Nurses say plans for NHS could see hospital beds and community services reduced


Plans to transform the NHS in England could lead to cuts in hospital beds and community services, leading nurses have warned.

The Royal College of Nursing (RCN) said proper funding for the process was key to making sure the strategies "solve instead of exacerbate" problems in the health and care system.

The comments come as new analysis conducted by the British Medical Association (BMA) concluded that there is "nowhere near enough" funding to deliver on the plans. 

Health managers in 44 areas of England have been ordered to draw up sustainability and transformation plans (STPs) setting out how they will reduce costs, change services and improve care in their region.

But following Freedom of Information requests to each of the areas, the BMA said that in order to deliver the plans, the NHS in England needs at least £9.5 billion of capital funding.

Responses from 37 of the 44 footprint areas found that more than half of the STP footprint areas have told NHS England they would need more than £100 million of upfront funding to make changes.

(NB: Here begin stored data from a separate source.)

-- ==== Sys2Proof/Machine/Types.lean ====
section
/-! DEFINITION. The names and records the twelve blocks of the part hold. No rule of behaviour stands here. -/

namespace Sys2Proof.Machine

/-- One value for each of lanes 0, 1 and 2. -/
structure PerLane (α : Type) where
  l0 : α
  l1 : α
  l2 : α
  deriving DecidableEq, Repr

/-- The value of a lane. -/
def PerLane.get {α : Type} (v : PerLane α) : Lane → α
  | .zero => v.l0
  | .one => v.l1
  | .two => v.l2

/-- The same values with one lane's replaced. -/
def PerLane.set {α : Type} (v : PerLane α) (l : Lane) (x : α) : PerLane α :=
  match l with
  | .zero => { v with l0 := x }
  | .one => { v with l1 := x }
  | .two => { v with l2 := x }

/-- The same value for every lane. -/
def PerLane.all {α : Type} (x : α) : PerLane α := ⟨x, x, x⟩

/-- The six lane states (R116). -/
inductive LaneState where
  | starting
  | forming
  | member
  | isolated
  | joining
  | failed
  deriving DecidableEq, Repr

/-- The standing of a lane in a lane view (R111). -/
inductive Standing where
  | member
  | excluded
  | joining
  | absent
  deriving DecidableEq, Repr

/-- A lane view: the standing of every lane (R111). -/
abbrev View := PerLane Standing

/-- The causes and outcomes of R169, code 1 upwards; code 0, none, is the absence of a cause. -/
inductive Cause where
  | minority
  | noMajority
  | notSeen
  | stall
  | memory
  | signature
  | signatureBroken
  | repairDisagree
  | noAdmit
  | supply
  | noSource
  | silent
  | mismatch
  | abandoned
  | catchUp
  | damaged
  | isolated
  | admitted
  | replaced
  | late
  | state
  deriving DecidableEq, Repr

/-- A signature pair (A, B) (R54). Values carried by frames may be any 40-bit number (R169). -/
structure Pair where
  a : Nat
  b : Nat
  deriving DecidableEq, Repr

/-- The protection class of a policy (R5). -/
inductive RegionClass where
  | constant
  | voted
  | plain
  | log
  deriving DecidableEq, Repr

/-- The correction-reporting field of a policy (R7). -/
inductive Reporting where
  | every
  | firstPerPass
  | none
  deriving DecidableEq, Repr

/-- One entry of the policy table, as effective (R5). `isolates` is the uncorrectable action ISOLATE. -/
structure Policy where
  cls : RegionClass
  copy : Bool
  isolates : Bool
  reporting : Reporting
  deriving DecidableEq, Repr

/-- One entry of the region table (R2). -/
structure Region where
  first : Nat
  count : Nat
  policy : Nat
  deriving DecidableEq, Repr

/-- The thirteen settings of R156, clamped. -/
structure Settings where
  waitLimit : Nat
  patrolInterval : Nat
  linkDivisor : Nat
  voteWindow : Nat
  cycleLimit : Nat
  lateThreshold : Nat
  attemptLimit : Nat
  retryDelay : Nat
  formationWindow : Nat
  progressLimit : Nat
  catchUpThreshold : Nat
  holdLimit : Nat
  tryLimit : Nat
  deriving DecidableEq, Repr

/-- The configuration image as loaded and clamped, with its digest and the settings that were clamped (R8, R156, R69).
`lines` is the number of word-address lines in use, 18 to 21 (R17). -/
structure Image where
  lines : Nat
  laneCount : Nat
  fill : Word
  settings : Settings
  policies : List Policy
  regions : List Region
  digest : Pair
  clamped : List Bool
  deriving DecidableEq, Repr

/-- What the region map answers for a block (R9): the region's number and entry, its policy, its signature slot and
whether it is copyable. Position and block number follow from the address. -/
structure Located where
  index : Nat
  region : Region
  policy : Policy
  slot : Option Nat
  copyable : Bool
  deriving DecidableEq, Repr

/-- The counts and flags of a region that change while the lane runs (R7, R15, R16). -/
structure RegionStatus where
  corrected : Nat
  uncorrectable : Nat
  reported : Bool
  broken : Bool
  deriving DecidableEq, Repr

/-- An entry of the repeat table (R34). -/
structure RepeatEntry where
  address : Nat
  count : Nat
  noSpare : Bool
  deriving DecidableEq, Repr

/-- The origin of a substitution entry (R38). -/
inductive Origin where
  | correction
  | repair
  deriving DecidableEq, Repr

/-- An entry of the substitution table with its spare-store value (R38). -/
structure SubstEntry where
  address : Nat
  value : Word
  origin : Origin
  deriving DecidableEq, Repr

/-- What an update of the repeat table comes to (R35-R37): nothing to report, a promotion to the substitution table, or
an entry saturated for want of a spare for the first time. -/
inductive RepeatNews where
  | nothing
  | substituted
  | noSpare
  deriving DecidableEq, Repr

/-- The outcome of reading a word, with what R19 yields and R40 reports. `bit` is 0..31 for a data bit and 32..39 for a
check bit (R170). -/
inductive ReadOutcome where
  | clean (value : Word)
  | corrected (value : Word) (syndrome : Byte) (bit : Nat)
  | uncorrectable (raw : Word) (syndrome : Byte)
  | address (raw : Word) (syndrome : Byte) (line : Nat)
  deriving DecidableEq, Repr

/-- The owner of the store port (R41, R42). -/
inductive Client where
  | proc
  | background (b : Background)
  deriving DecidableEq, Repr

/-- A processor access as the through path holds it (R21); `word` is the word address. -/
structure Access where
  word : Nat
  isWrite : Bool
  enables : BitVec 4
  data : Word
  deriving DecidableEq, Repr

/-- The answer to an access: READY, with data for a read and with ERROR or without (R21). -/
structure Answer where
  data : Option Word
  error : Bool
  deriving DecidableEq, Repr

/-- The reasons of an ACCESS-REFUSED report (R12, R22). -/
inductive RefusalReason where
  | unmapped
  | logWrite
  | locked
  | byteEnables
  deriving DecidableEq, Repr

/-- The reasons of a REFUSE frame (R96). -/
inductive RefuseReason where
  | busy
  | notMember
  | image
  | damaged
  deriving DecidableEq, Repr

/-- The subject of a REFUSE frame, with the number it names (R96). -/
inductive RefuseSubject where
  | join (attempt : Nat)
  | fetch (block : Nat)
  deriving DecidableEq, Repr

/-- The fourteen kinds of frame (R96, R97). -/
inductive FrameKind where
  | signature
  | state
  | join
  | accept
  | refuse
  | nak
  | admitted
  | mismatch
  | abandon
  | notice
  | fetch
  | block
  | fetched
  | admitSnapshot
  deriving DecidableEq, Repr

/-- The content of a frame, kind and fields (R96, R97). The sender lane is added by the port (R87). `admitSnapshot` is
the kind ADMIT. -/
inductive Frame where
  | signature (cycle : Word) (state : LaneState) (view : View) (pairs : List Pair)
  | state (state : LaneState) (counter : Word)
  | join (attempt : Nat) (digest : Pair)
  | accept (attempt : Nat)
  | refuse (subject : RefuseSubject) (reason : RefuseReason)
  | nak (attempt : Nat) (block : Nat)
  | admitted (attempt : Nat) (cycle : Word)
  | mismatch (attempt : Nat) (slot : Nat)
  | abandon (attempt : Nat) (cause : Cause)
  | notice (lane : Lane) (cycle : Word)
  | fetch (block : Nat)
  | block (attempt : Nat) (block : Nat) (words : List Word)
  | fetched (block : Nat) (words : List Word)
  | admitSnapshot (attempt : Nat) (cycle : Word) (view : View) (pairs : List Pair)
  deriving DecidableEq, Repr

/-- The error kinds of a link port (R91, R93). -/
inductive LinkErrorKind where
  | check
  | form
  | overrun
  | txFull
  deriving DecidableEq, Repr

/-- The reasons of a FORM error (R89, R90). -/
inductive FormReason where
  | delimiter
  | kind
  | sender
  | length
  | body
  deriving DecidableEq, Repr

/-- What gathering a run of bytes comes to (R89): a failed envelope check with the kind and sender bytes it reached, a
frame gathered whole, or neither yet. -/
inductive Gather where
  | formError (reason : FormReason) (kind : Option Byte) (sender : Option Byte)
  | whole (kind : FrameKind) (sender : Byte) (covered : List Byte) (body : List Byte) (check : Nat)
  | incomplete
  deriving DecidableEq, Repr

/-- The error counts of a port, 0..255 each (R85). -/
structure ErrorCounts where
  check : Nat
  form : Nat
  overrun : Nat
  txFull : Nat
  deriving DecidableEq, Repr

/-- The transmitter of a port (R94): resting, sending the bytes of a frame, or in the gap after one. `clocks` is the
time left in clock periods (R86). -/
inductive Transmitter where
  | resting
  | sending (bytes : List Byte) (clocks : Nat)
  | gap (clocks : Nat)
  deriving DecidableEq, Repr

/-- A link port (R85). An idle port runs and has no peer. `gathering` is the receiver condition. -/
structure LinkPort where
  running : Bool
  peer : Option Lane
  control : List Frame
  bulk : List Frame
  reserved : Nat
  transmitter : Transmitter
  gathering : Bool
  received : List Frame
  errors : ErrorCounts
  deriving DecidableEq, Repr

/-- What a vote-table entry keeps of a peer's SIGNATURE (R101); the slot count is the length of `pairs`. -/
structure PeerFrame where
  pairs : List Pair
  state : LaneState
  view : View
  deriving DecidableEq, Repr

/-- An entry of the vote table (R101). `forming` says that its own mark was taken in FORMING (R109, R114). -/
structure VoteEntry where
  cycle : Word
  own : Option (List Pair)
  voters : Option (PerLane Bool)
  peers : PerLane (Option PeerFrame)
  window : Bool
  forming : Bool
  deriving DecidableEq, Repr

/-- The result of a slot (R106). -/
inductive SlotResult where
  | agree
  | minority (lane : Lane)
  | noMajority
  | unchecked
  deriving DecidableEq, Repr

/-- A snapshot as ADMIT carries it: cycle, view and pairs (R97, R145). -/
structure Snapshot where
  cycle : Word
  view : View
  pairs : List Pair
  deriving DecidableEq, Repr

/-- The joiner phase (R130). -/
inductive JoinPhase where
  | none
  | clear
  | request
  | copy
  | verify
  deriving DecidableEq, Repr

/-- The next expected block of a joiner (R130, R135). -/
inductive Expected where
  | at (block : Nat)
  | pastEnd
  deriving DecidableEq, Repr

/-- The copy cursor of a source (R130, R142). -/
inductive Cursor where
  | at (block : Nat)
  | complete
  deriving DecidableEq, Repr

/-- The catch-up phase (R130, R145, R146). -/
inductive CatchUp where
  | none
  | hold
  | answer
  deriving DecidableEq, Repr

/-- The received block awaiting its RECV burst (R130, R133, R152). -/
inductive Received where
  | block (block : Nat) (words : List Word)
  | fetched (block : Nat) (words : List Word)
  deriving DecidableEq, Repr

/-- What a COPY request is for: a kept FETCH answer of a port, or the restoration served on a port. A slot of that
port's bulk queue is reserved for it (R93, R142, R149). -/
inductive CopyJob where
  | answer (port : PortId)
  | restore (port : PortId)
  deriving DecidableEq, Repr

/-- The repair in progress (R130, R151); `taken` is set once its FETCHED frame has become the received block. -/
structure Repair where
  block : Nat
  asked : Lane
  otherAsked : Bool
  taken : Bool
  deriving DecidableEq, Repr

/-- Why a repair failed (R151, R170). -/
inductive RepairReason where
  | refused (reason : RefuseReason)
  | silent
  | noPeer
  deriving DecidableEq, Repr

/-- A clear pass in progress (R131, R158): the next block to treat, if one is left, and whether it is a joiner's. -/
structure ClearPass where
  next : Option Nat
  joiner : Bool
  deriving DecidableEq, Repr

/-- What is done when a burst ends (R21, R78, R134, R142, R149, R152). `region` is the region number. -/
inductive AtEnd where
  | nothing
  /-- hand lane control a cause found in FORMING or MEMBER, with what word 1 of ISOLATED names -/
  | leave (cause : Cause) (names : Option Nat)
  /-- fail the restoration attempt, found in JOINING -/
  | failAttempt (cause : Cause)
  /-- fill the reserved slot with BLOCK -/
  | sendBlock (port : PortId) (attempt : Nat) (block : Nat) (words : List Word)
  /-- a restoration block had a bad word; `live` until the serving it was read for has ended otherwise -/
  | damaged (port : PortId) (block : Nat) (live : Bool)
  /-- fill the reserved slot with FETCHED -/
  | sendFetched (port : PortId) (block : Nat) (words : List Word)
  /-- a block read for a FETCH had a bad word -/
  | refuseFetched (port : PortId) (block : Nat)
  deriving DecidableEq, Repr

/-- The burst that holds the store port (R41): its owner, the answer due to the processor at its end, the work due at
its end, and every SRAM cell it has overwritten with its earlier content, in order, for a reset that cuts it (R53). -/
structure Burst where
  owner : Client
  answer : Option Answer
  atEnd : AtEnd
  overwritten : List (Nat × SramCell)
  deriving DecidableEq, Repr

/-- The kinds of fault log record, in the order of Section 11.2 (R164, R170). -/
inductive RecordKind where
  | started
  | imageClamped
  | corrected
  | uncorrectable
  | addressFault
  | partialRefused
  | accessRefused
  | substituted
  | noSpare
  | signatureFault
  | vote
  | peerLate
  | peerExcluded
  | skew
  | isolated
  | restoreBegin
  | restoreEnd
  | serveBegin
  | serveEnd
  | repaired
  | repairFailed
  | repairDeferred
  | repairDisagree
  | linkError
  deriving DecidableEq, Repr

/-- The fields of a report as R163 fixes them; `names` is the region or slot number of word 1. A report that a processor read
makes carries the read's byte enables in `enables` (R22); of its record, ACCESS-REFUSED alone has bits for them
(R40, R170; notes/assumptions/34). -/
structure Report where
  kind : RecordKind
  state : LaneState
  names : Option Nat
  cycle : Word
  place : Word
  detail1 : Word
  detail2 : Word
  pass : Word
  enables : Option (BitVec 4)
  deriving DecidableEq, Repr

/-- The two resets (R153). -/
inductive ResetKind where
  | power
  | pin
  deriving DecidableEq, Repr

/-- What starts a restoration (R127). -/
inductive Trigger where
  | restore
  | retry
  | discovery
  deriving DecidableEq, Repr

/-- The phase of an ALERT pulse (R166). -/
inductive AlertPhase where
  | idle
  | high
  | low
  deriving DecidableEq, Repr

end Sys2Proof.Machine
end

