-- ==== Sys2Proof/Certificates/Slice0/Obligations.lean ====
section
/-! DEFINITION. The statements for the provers.

The outcome of a command is written `.next (settle t)`: `t` is what the command's own rules leave, and `settle` is the
store port arbiter's decision that ends the step (R46); it does nothing while a burst holds the port or no request waits,
and it leaves the lane state, the vote unit, the view, HOLD, PERMIT and the queue of commands as they are (ArbiterDecides,
Laws/Frames.lean). A frame is written `t = { s with … }` with the blocks that the command changes. -/

open Sys2Proof Sys2Proof.Machine

/-! The machine: its queue of commands and the arbiter that ends each step. -/

/-- MODEL (notes/assumptions/1, 2, 25, 26): one step runs the command at the front of the queue with the queue's rest,
and no command changes that rest. On an empty queue a step queues the first of the part's own steps that is due, and with
none due one tick passes: ages grow (R43), timers and line times run (R86, R172), and the expiries that fall are queued. -/
def Obligations.StepRunsTheFrontCommand : Prop :=
  (∀ (c : Instr) (rest : List Instr) (s : State), s.pending = c :: rest →
    step s = exec c { s with pending := rest } ∧ ∀ t, step s = .next t → t.pending = rest) ∧
  ∀ s : State, s.pending = [] →
    (∀ i rest, ownSteps s = i :: rest → step s = .next { s with pending := [i] }) ∧
    (∀ i, i ∈ ownSteps s ↔
      (∃ p f rest, (getPort s p).received = f :: rest ∧ (getPort s p).peer.isSome = true ∧
        (Frame.kind f = .block ∨ Frame.kind f = .fetched → s.copy.received = none ∧ failureFound s = false) ∧
        i = deliveryOf p (Frame.kind f)) ∨
      (i = .admitVerify ∧ (verifyDue s).isSome = true) ∨ (i = .admitOffer ∧ (admitDue s).isSome = true) ∨
      (i = .repairStart ∧ (repairDue s).isSome = true) ∨ (i = .copyRequest ∧ (copyDue s).isSome = true)) ∧
    (ownSteps s = [] →
      ∃ t, step s = .next t ∧
        t = { s with
          port := { s.port with
            logAge := s.port.logAge.map (· + 1), recvAge := s.port.recvAge.map (· + 1),
            fillAge := s.port.fillAge.map (· + 1), copyAge := s.port.copyAge.map (· + 1),
            patrolAge := s.port.patrolAge.map (· + 1) }
          patrol := { s.patrol with pace := s.patrol.pace.map (· - 1) }
          link1 := { s.link1 with transmitter := t.link1.transmitter }
          link2 := { s.link2 with transmitter := t.link2.transmitter }
          vote := { s.vote with window := s.vote.window.map (· - 1), supervision := s.vote.supervision.map (· - 1) }
          lane := { s.lane with
            permitTimer := s.lane.permitTimer.map (· - 1), formation := s.lane.formation.map (· - 1),
            retry := s.lane.retry.map (· - 1) }
          copy := { s.copy with
            progress := s.copy.progress.map (· - 1), holdTimer := s.copy.holdTimer.map (· - 1),
            repairTimer := s.copy.repairTimer.map (· - 1) }
          log := { s.log with pulseTick := s.log.pulseTick.map (· - 1) }
          pending := t.pending } ∧
        (∀ p, (getPort t p).transmitter = match (getPort s p).transmitter with
          | .resting => .resting
          | .sending bytes n => .sending bytes (n - 40)
          | .gap n => .gap (n - 40)) ∧
        ∀ i, i ∈ t.pending ↔
          (∃ p bytes n, (getPort s p).transmitter = .sending bytes n ∧ n ≤ 40 ∧ i = .transmitFrameEnd p) ∨
          (∃ p n, (getPort s p).transmitter = .gap n ∧ n ≤ 40 ∧ i = .gapEnd p) ∨
          ∃ n, n ≤ 1 ∧
            (s.log.pulseTick = some n ∧ s.log.phase = .high ∧ i = .alertHighTickEnd ∨
              s.log.pulseTick = some n ∧ s.log.phase = .low ∧ i = .alertPulseEnd ∨
              s.patrol.pace = some n ∧ i = .paceTimerExpiry ∨ s.vote.window = some n ∧ i = .voteWindowExpiry ∨
              s.vote.supervision = some n ∧ i = .cycleSupervisionExpiry ∨
              s.lane.permitTimer = some n ∧ i = .permitTimerExpiry ∨
              s.lane.formation = some n ∧ i = .formationWindowExpiry ∨ s.lane.retry = some n ∧ i = .retryTimerExpiry ∨
              s.copy.progress = some n ∧ i = .progressTimerExpiry ∨ s.copy.holdTimer = some n ∧ i = .holdTimerExpiry ∨
              s.copy.repairTimer = some n ∧ i = .repairTimerExpiry))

A handful have quoted capital needs of more than £500 million.

Meanwhile, figures released in October revealed that the NHS is facing rapidly rising maintenance fees - with NHS facilities needing more than £2 billion to pay for outstanding "significant" or "high risk" repairs.

Dr Mark Porter, chairman of the BMA's council, said: "The NHS is at breaking point and the STP process could have offered a chance to deal with some of the problems that the NHS is facing, like unnecessary competition, expensive fragmentation and buildings and equipment often unfit for purpose, but there is clearly nowhere near the funding required to carry out these plans.

"These plans are fast becoming completely unworkable and have instead revealed a health service that is unsustainable without urgent further investment, and with little capacity to 'transform' in any meaningful way other than by reducing the provision of services on a drastic scale."

Commenting on the anaylsis, Tom Sandford, director of England at the RCN, said: "While the aspirations of STPs may be admirable, the lack of any financial commitment from the Government is their Achilles' heel.

"We have always supported the aims of the plans - preventing ill health, joining up services, delivering care closer to home.

"But proper funding - and consultation - is key to making sure STPs solve instead of exacerbate the problems of England's health and care system.

"We remain concerned these plans will be used to make savings, and short-term cuts to hospital beds and community services will be made without any plans for the long-term change envisaged by NHS England.

"We hope this will be the final warning the Government needs to act on what is now a health and care funding crisis, and the March budget reflects this new reality."

Labour's shadow health minister Justin Madders added: "This significant intervention from the BMA shows again that the Government is failing to support the plans of local health communities by giving them the money they need to make the STP process work.

"It is one thing asking local health and social care leaders to get together and shape the services they need for the future, but by refusing to match the plans with appropriate funding the Government is undermining the work that is being carried out and setting them up for failure.

"It is time for the Government to take the blinkers off, listen to the experts, and recognise the scale of investment that is needed to make the NHS fit for the future."

An NHS England spokeswoman said: "Rather than just commenting from the sidelines, local health and care leaders and clinicians are coming together to actually try and solve some deep-seated problems by identifying practical ways to improve services.

"Yes, there are well-known pressures and constraints facing the NHS, but for patients' sake we should obviously all try and make the best of the situation, rather than just stand to one side and say, 'well, I wouldn't start from here'."